■ Problem statement ■
Only an exact repetition of the entries counts as an answer.

■ Extracted entries ■

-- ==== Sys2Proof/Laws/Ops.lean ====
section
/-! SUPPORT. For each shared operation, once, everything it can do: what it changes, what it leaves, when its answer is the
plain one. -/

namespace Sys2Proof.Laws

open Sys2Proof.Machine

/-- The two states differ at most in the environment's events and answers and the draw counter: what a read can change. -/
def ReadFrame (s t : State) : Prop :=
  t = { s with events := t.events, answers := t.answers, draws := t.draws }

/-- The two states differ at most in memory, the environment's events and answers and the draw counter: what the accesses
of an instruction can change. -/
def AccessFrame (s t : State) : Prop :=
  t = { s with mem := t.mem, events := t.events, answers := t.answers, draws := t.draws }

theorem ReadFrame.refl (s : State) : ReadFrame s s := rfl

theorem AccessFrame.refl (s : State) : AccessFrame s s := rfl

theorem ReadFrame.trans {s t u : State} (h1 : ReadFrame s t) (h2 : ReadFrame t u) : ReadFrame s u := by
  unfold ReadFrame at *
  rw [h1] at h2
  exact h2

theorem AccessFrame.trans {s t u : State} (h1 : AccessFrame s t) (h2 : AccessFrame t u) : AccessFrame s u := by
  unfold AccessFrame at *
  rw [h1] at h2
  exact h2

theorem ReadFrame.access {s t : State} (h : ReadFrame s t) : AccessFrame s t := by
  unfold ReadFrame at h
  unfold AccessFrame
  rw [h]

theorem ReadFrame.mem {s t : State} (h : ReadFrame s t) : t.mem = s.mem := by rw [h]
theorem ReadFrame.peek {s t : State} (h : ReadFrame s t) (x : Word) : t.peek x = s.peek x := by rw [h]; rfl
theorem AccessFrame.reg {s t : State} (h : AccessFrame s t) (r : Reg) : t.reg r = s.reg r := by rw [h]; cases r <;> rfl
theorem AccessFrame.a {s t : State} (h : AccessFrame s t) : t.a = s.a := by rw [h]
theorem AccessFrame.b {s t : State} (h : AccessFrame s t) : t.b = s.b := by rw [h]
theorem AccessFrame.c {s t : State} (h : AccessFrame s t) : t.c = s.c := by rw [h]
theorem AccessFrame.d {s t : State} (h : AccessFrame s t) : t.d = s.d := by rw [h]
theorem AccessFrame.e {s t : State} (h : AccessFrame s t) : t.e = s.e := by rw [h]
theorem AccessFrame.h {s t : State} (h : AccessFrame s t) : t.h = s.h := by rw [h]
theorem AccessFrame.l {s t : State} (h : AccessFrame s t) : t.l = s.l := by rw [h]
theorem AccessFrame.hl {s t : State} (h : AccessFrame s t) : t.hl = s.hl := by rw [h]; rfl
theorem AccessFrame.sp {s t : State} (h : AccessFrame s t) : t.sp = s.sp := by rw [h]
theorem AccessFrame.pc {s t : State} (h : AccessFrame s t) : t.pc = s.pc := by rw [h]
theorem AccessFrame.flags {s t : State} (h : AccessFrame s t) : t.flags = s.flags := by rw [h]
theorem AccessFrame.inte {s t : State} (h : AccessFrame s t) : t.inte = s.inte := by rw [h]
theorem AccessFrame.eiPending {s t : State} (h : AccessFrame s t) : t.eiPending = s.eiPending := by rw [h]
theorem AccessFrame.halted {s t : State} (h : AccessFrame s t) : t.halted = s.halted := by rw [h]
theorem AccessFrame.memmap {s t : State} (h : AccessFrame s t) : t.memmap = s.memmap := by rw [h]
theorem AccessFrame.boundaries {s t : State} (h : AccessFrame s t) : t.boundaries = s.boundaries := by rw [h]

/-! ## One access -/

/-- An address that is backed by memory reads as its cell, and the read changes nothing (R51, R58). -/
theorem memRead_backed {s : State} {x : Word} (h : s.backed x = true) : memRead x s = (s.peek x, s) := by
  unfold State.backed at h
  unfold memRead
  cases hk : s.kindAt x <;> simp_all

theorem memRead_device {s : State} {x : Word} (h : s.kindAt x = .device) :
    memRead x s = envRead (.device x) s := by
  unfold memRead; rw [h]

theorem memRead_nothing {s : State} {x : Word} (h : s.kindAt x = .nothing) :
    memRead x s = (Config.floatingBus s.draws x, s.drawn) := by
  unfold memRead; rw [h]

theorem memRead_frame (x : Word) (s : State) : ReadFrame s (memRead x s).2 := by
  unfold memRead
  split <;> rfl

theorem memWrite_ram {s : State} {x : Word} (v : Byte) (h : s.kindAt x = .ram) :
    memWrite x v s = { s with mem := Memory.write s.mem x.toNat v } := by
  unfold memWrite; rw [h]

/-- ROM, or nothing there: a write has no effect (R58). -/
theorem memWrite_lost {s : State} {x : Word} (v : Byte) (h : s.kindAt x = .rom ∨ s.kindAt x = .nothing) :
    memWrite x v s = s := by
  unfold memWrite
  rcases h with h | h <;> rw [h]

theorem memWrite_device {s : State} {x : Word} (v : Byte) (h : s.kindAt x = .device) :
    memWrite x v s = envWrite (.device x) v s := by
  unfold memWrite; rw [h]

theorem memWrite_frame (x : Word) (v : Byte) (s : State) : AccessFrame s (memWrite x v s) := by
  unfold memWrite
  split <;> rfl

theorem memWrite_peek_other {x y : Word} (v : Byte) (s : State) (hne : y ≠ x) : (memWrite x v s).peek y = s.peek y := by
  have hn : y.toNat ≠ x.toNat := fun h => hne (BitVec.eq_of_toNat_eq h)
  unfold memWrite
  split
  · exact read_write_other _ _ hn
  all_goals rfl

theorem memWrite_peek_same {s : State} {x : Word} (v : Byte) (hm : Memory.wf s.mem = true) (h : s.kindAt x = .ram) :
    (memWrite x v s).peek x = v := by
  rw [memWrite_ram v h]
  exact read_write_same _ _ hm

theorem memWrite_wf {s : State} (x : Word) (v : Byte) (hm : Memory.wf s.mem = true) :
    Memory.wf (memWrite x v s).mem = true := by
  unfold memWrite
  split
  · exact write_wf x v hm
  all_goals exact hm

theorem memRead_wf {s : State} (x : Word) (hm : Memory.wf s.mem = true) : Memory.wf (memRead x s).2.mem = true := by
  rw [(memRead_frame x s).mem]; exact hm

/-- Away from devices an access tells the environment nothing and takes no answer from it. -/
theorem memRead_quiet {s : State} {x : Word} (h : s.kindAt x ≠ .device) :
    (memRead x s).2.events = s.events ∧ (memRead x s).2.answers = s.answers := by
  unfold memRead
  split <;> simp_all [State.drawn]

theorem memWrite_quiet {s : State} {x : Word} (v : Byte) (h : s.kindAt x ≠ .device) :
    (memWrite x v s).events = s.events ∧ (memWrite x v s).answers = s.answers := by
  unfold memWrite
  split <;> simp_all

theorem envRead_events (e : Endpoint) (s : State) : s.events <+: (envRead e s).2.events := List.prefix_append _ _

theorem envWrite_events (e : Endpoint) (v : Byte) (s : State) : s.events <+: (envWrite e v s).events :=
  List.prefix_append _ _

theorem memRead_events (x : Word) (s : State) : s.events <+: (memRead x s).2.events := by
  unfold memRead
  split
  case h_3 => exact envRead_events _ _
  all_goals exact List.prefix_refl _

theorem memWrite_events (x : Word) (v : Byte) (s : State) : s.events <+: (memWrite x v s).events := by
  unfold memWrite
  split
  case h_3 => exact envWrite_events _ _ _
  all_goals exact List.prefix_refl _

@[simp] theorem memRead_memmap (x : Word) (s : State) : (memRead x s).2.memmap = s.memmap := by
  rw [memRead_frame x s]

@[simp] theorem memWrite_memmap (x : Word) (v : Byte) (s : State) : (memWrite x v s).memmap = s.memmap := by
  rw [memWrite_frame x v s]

■ Solution for this problem ■
-- ==== Sys2Proof/Laws/Ops.lean ====
section
/-! SUPPORT. For each shared operation, once, everything it can do: what it changes, what it leaves, when its answer is the
plain one. -/

namespace Sys2Proof.Laws

open Sys2Proof.Machine

/-- The two states differ at most in the environment's events and answers and the draw counter: what a read can change. -/
def ReadFrame (s t : State) : Prop :=
  t = { s with events := t.events, answers := t.answers, draws := t.draws }

/-- The two states differ at most in memory, the environment's events and answers and the draw counter: what the accesses
of an instruction can change. -/
def AccessFrame (s t : State) : Prop :=
  t = { s with mem := t.mem, events := t.events, answers := t.answers, draws := t.draws }

theorem ReadFrame.refl (s : State) : ReadFrame s s := rfl

theorem AccessFrame.refl (s : State) : AccessFrame s s := rfl

theorem ReadFrame.trans {s t u : State} (h1 : ReadFrame s t) (h2 : ReadFrame t u) : ReadFrame s u := by
  unfold ReadFrame at *
  rw [h1] at h2
  exact h2

theorem AccessFrame.trans {s t u : State} (h1 : AccessFrame s t) (h2 : AccessFrame t u) : AccessFrame s u := by
  unfold AccessFrame at *
  rw [h1] at h2
  exact h2

theorem ReadFrame.access {s t : State} (h : ReadFrame s t) : AccessFrame s t := by
  unfold ReadFrame at h
  unfold AccessFrame
  rw [h]

theorem ReadFrame.mem {s t : State} (h : ReadFrame s t) : t.mem = s.mem := by rw [h]
theorem ReadFrame.peek {s t : State} (h : ReadFrame s t) (x : Word) : t.peek x = s.peek x := by rw [h]; rfl
theorem AccessFrame.reg {s t : State} (h : AccessFrame s t) (r : Reg) : t.reg r = s.reg r := by rw [h]; cases r <;> rfl
theorem AccessFrame.a {s t : State} (h : AccessFrame s t) : t.a = s.a := by rw [h]
theorem AccessFrame.b {s t : State} (h : AccessFrame s t) : t.b = s.b := by rw [h]
theorem AccessFrame.c {s t : State} (h : AccessFrame s t) : t.c = s.c := by rw [h]
theorem AccessFrame.d {s t : State} (h : AccessFrame s t) : t.d = s.d := by rw [h]
theorem AccessFrame.e {s t : State} (h : AccessFrame s t) : t.e = s.e := by rw [h]
theorem AccessFrame.h {s t : State} (h : AccessFrame s t) : t.h = s.h := by rw [h]
theorem AccessFrame.l {s t : State} (h : AccessFrame s t) : t.l = s.l := by rw [h]
theorem AccessFrame.hl {s t : State} (h : AccessFrame s t) : t.hl = s.hl := by rw [h]; rfl
theorem AccessFrame.sp {s t : State} (h : AccessFrame s t) : t.sp = s.sp := by rw [h]
theorem AccessFrame.pc {s t : State} (h : AccessFrame s t) : t.pc = s.pc := by rw [h]
theorem AccessFrame.flags {s t : State} (h : AccessFrame s t) : t.flags = s.flags := by rw [h]
theorem AccessFrame.inte {s t : State} (h : AccessFrame s t) : t.inte = s.inte := by rw [h]
theorem AccessFrame.eiPending {s t : State} (h : AccessFrame s t) : t.eiPending = s.eiPending := by rw [h]
theorem AccessFrame.halted {s t : State} (h : AccessFrame s t) : t.halted = s.halted := by rw [h]
theorem AccessFrame.memmap {s t : State} (h : AccessFrame s t) : t.memmap = s.memmap := by rw [h]
theorem AccessFrame.boundaries {s t : State} (h : AccessFrame s t) : t.boundaries = s.boundaries := by rw [h]

/-! ## One access -/

/-- An address that is backed by memory reads as its cell, and the read changes nothing (R51, R58). -/
theorem memRead_backed {s : State} {x : Word} (h : s.backed x = true) : memRead x s = (s.peek x, s) := by
  unfold State.backed at h
  unfold memRead
  cases hk : s.kindAt x <;> simp_all

theorem memRead_device {s : State} {x : Word} (h : s.kindAt x = .device) :
    memRead x s = envRead (.device x) s := by
  unfold memRead; rw [h]

theorem memRead_nothing {s : State} {x : Word} (h : s.kindAt x = .nothing) :
    memRead x s = (Config.floatingBus s.draws x, s.drawn) := by
  unfold memRead; rw [h]

theorem memRead_frame (x : Word) (s : State) : ReadFrame s (memRead x s).2 := by
  unfold memRead
  split <;> rfl

theorem memWrite_ram {s : State} {x : Word} (v : Byte) (h : s.kindAt x = .ram) :
    memWrite x v s = { s with mem := Memory.write s.mem x.toNat v } := by
  unfold memWrite; rw [h]

/-- ROM, or nothing there: a write has no effect (R58). -/
theorem memWrite_lost {s : State} {x : Word} (v : Byte) (h : s.kindAt x = .rom ∨ s.kindAt x = .nothing) :
    memWrite x v s = s := by
  unfold memWrite
  rcases h with h | h <;> rw [h]

theorem memWrite_device {s : State} {x : Word} (v : Byte) (h : s.kindAt x = .device) :
    memWrite x v s = envWrite (.device x) v s := by
  unfold memWrite; rw [h]

theorem memWrite_frame (x : Word) (v : Byte) (s : State) : AccessFrame s (memWrite x v s) := by
  unfold memWrite
  split <;> rfl

theorem memWrite_peek_other {x y : Word} (v : Byte) (s : State) (hne : y ≠ x) : (memWrite x v s).peek y = s.peek y := by
  have hn : y.toNat ≠ x.toNat := fun h => hne (BitVec.eq_of_toNat_eq h)
  unfold memWrite
  split
  · exact read_write_other _ _ hn
  all_goals rfl

theorem memWrite_peek_same {s : State} {x : Word} (v : Byte) (hm : Memory.wf s.mem = true) (h : s.kindAt x = .ram) :
    (memWrite x v s).peek x = v := by
  rw [memWrite_ram v h]
  exact read_write_same _ _ hm

theorem memWrite_wf {s : State} (x : Word) (v : Byte) (hm : Memory.wf s.mem = true) :
    Memory.wf (memWrite x v s).mem = true := by
  unfold memWrite
  split
  · exact write_wf x v hm
  all_goals exact hm

theorem memRead_wf {s : State} (x : Word) (hm : Memory.wf s.mem = true) : Memory.wf (memRead x s).2.mem = true := by
  rw [(memRead_frame x s).mem]; exact hm

/-- Away from devices an access tells the environment nothing and takes no answer from it. -/
theorem memRead_quiet {s : State} {x : Word} (h : s.kindAt x ≠ .device) :
    (memRead x s).2.events = s.events ∧ (memRead x s).2.answers = s.answers := by
  unfold memRead
  split <;> simp_all [State.drawn]

theorem memWrite_quiet {s : State} {x : Word} (v : Byte) (h : s.kindAt x ≠ .device) :
    (memWrite x v s).events = s.events ∧ (memWrite x v s).answers = s.answers := by
  unfold memWrite
  split <;> simp_all

theorem envRead_events (e : Endpoint) (s : State) : s.events <+: (envRead e s).2.events := List.prefix_append _ _

theorem envWrite_events (e : Endpoint) (v : Byte) (s : State) : s.events <+: (envWrite e v s).events :=
  List.prefix_append _ _

theorem memRead_events (x : Word) (s : State) : s.events <+: (memRead x s).2.events := by
  unfold memRead
  split
  case h_3 => exact envRead_events _ _
  all_goals exact List.prefix_refl _

theorem memWrite_events (x : Word) (v : Byte) (s : State) : s.events <+: (memWrite x v s).events := by
  unfold memWrite
  split
  case h_3 => exact envWrite_events _ _ _
  all_goals exact List.prefix_refl _

@[simp] theorem memRead_memmap (x : Word) (s : State) : (memRead x s).2.memmap = s.memmap := by
  rw [memRead_frame x s]

@[simp] theorem memWrite_memmap (x : Word) (v : Byte) (s : State) : (memWrite x v s).memmap = s.memmap := by
  rw [memWrite_frame x v s]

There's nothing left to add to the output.